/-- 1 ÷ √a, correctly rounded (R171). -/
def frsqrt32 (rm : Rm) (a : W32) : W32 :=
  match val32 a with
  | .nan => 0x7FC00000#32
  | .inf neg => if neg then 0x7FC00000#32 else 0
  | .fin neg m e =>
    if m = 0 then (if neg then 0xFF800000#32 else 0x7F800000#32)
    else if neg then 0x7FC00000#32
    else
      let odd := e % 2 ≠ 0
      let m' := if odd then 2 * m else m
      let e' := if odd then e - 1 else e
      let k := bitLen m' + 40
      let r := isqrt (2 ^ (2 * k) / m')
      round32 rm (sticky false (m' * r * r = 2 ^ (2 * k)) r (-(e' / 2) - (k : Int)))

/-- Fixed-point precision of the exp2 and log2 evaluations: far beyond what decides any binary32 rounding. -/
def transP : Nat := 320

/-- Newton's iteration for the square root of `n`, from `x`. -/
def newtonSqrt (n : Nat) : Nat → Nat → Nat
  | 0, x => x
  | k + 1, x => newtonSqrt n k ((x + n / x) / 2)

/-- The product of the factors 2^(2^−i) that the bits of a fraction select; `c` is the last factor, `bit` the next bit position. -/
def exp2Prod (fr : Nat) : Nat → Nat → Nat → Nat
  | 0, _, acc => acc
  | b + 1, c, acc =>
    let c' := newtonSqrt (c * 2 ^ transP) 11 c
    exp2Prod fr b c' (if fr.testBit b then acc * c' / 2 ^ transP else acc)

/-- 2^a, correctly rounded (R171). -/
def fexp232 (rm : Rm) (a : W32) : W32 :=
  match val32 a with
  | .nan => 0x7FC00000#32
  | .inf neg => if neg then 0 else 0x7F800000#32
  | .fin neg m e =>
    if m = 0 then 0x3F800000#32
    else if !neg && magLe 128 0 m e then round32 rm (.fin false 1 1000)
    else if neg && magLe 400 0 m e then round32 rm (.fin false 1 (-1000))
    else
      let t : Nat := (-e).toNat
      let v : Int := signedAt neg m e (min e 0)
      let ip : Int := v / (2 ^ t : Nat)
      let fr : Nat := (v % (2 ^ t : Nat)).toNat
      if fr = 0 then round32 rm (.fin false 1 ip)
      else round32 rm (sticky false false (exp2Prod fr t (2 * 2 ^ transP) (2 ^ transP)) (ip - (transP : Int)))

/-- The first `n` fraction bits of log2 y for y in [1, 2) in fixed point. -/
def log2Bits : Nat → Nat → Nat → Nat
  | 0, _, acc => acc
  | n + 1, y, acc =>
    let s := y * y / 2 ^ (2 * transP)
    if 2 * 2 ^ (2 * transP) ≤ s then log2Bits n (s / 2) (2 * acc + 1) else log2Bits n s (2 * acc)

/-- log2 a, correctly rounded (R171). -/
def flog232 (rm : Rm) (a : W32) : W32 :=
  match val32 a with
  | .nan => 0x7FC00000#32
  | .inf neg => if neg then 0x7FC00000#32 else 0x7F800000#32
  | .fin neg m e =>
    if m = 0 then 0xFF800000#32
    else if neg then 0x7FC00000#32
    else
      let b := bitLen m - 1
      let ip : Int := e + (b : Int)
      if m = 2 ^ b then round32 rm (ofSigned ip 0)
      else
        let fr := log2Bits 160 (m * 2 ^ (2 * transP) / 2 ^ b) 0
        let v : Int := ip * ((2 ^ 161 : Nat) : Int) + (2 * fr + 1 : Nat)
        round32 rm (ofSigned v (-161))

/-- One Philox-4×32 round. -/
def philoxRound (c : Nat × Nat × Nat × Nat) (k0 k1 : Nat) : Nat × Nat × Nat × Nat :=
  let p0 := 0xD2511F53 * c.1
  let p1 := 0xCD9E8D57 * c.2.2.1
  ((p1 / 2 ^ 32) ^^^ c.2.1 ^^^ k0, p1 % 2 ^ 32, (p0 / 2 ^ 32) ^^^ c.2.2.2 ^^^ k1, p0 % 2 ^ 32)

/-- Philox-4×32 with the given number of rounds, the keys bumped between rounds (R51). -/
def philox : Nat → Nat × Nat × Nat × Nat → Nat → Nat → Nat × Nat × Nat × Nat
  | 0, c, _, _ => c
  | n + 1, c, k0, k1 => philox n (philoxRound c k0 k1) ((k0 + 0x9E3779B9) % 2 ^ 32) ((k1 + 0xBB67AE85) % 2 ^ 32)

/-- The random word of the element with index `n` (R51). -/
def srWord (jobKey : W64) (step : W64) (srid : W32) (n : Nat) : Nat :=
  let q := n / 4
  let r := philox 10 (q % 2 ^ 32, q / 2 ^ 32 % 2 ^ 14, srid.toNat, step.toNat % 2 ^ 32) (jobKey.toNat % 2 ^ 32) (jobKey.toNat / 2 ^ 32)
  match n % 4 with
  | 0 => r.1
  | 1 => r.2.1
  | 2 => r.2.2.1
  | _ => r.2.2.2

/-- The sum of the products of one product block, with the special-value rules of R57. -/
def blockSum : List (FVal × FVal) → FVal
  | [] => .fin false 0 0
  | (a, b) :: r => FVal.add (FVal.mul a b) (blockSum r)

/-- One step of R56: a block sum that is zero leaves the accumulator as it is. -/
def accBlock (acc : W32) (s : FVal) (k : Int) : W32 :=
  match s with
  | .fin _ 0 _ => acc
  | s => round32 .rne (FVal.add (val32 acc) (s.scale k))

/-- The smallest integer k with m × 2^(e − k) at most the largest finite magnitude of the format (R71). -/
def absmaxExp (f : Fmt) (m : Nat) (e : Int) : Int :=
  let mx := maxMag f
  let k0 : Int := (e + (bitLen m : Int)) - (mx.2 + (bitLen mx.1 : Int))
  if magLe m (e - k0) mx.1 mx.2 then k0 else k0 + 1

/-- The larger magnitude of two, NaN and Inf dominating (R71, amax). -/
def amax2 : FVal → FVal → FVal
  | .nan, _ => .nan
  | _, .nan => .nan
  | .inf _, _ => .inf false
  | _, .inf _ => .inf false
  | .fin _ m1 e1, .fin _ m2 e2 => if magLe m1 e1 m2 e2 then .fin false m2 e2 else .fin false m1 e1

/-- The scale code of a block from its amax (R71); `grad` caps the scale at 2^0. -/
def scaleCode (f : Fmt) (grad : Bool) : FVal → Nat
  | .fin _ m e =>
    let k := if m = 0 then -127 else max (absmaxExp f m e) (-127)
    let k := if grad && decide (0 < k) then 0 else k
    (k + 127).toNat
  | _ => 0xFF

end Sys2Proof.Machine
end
______
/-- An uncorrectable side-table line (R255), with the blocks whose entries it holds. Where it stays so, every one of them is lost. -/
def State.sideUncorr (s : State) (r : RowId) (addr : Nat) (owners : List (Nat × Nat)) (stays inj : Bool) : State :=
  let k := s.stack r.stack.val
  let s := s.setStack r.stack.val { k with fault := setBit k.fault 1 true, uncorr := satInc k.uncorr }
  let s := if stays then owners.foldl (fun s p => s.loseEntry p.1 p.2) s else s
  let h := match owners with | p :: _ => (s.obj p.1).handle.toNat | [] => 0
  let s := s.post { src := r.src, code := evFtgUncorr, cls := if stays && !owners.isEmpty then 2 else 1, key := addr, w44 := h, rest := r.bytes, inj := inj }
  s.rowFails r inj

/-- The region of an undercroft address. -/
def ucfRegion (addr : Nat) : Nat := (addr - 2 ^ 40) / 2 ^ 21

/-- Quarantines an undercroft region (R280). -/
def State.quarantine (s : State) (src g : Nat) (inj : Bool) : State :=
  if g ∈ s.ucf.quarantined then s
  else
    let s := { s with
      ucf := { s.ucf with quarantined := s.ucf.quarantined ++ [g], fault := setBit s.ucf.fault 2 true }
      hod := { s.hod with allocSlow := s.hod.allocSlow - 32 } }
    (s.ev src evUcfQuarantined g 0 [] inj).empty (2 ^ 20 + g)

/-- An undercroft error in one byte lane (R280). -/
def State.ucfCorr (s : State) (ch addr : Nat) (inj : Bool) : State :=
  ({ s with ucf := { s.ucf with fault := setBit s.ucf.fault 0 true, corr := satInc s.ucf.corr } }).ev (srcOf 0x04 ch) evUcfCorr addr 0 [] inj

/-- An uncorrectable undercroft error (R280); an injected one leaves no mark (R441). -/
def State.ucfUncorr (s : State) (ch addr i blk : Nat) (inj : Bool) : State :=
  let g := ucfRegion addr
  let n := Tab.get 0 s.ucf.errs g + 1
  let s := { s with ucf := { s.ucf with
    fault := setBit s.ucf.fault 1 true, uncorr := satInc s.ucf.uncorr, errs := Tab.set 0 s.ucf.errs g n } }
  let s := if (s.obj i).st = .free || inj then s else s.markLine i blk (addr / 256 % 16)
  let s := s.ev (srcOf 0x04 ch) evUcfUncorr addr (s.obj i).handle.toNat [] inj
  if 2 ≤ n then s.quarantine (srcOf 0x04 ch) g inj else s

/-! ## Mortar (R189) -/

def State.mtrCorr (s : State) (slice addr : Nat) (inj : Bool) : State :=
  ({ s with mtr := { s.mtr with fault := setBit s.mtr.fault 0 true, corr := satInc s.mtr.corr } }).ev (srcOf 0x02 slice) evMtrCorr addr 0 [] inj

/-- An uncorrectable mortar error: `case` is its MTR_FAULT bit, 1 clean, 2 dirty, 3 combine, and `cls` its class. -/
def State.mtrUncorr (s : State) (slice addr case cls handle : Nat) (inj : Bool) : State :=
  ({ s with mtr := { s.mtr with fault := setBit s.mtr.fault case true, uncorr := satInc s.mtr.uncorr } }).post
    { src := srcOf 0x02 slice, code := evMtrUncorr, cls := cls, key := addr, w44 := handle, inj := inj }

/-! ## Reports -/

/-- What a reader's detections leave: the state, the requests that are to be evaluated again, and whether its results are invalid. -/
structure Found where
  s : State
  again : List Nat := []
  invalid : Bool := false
______
AIM OF THE TASK: Return each line above where the word "toNat" shows up.

PROBLEM SOLUTION:
      let t : Nat := (-e).toNat
      let fr : Nat := (v % (2 ^ t : Nat)).toNat
  let r := philox 10 (q % 2 ^ 32, q / 2 ^ 32 % 2 ^ 14, srid.toNat, step.toNat % 2 ^ 32) (jobKey.toNat % 2 ^ 32) (jobKey.toNat / 2 ^ 32)
    (k + 127).toNat
  let h := match owners with | p :: _ => (s.obj p.1).handle.toNat | [] => 0
  let s := s.ev (srcOf 0x04 ch) evUcfUncorr addr (s.obj i).handle.toNat [] inj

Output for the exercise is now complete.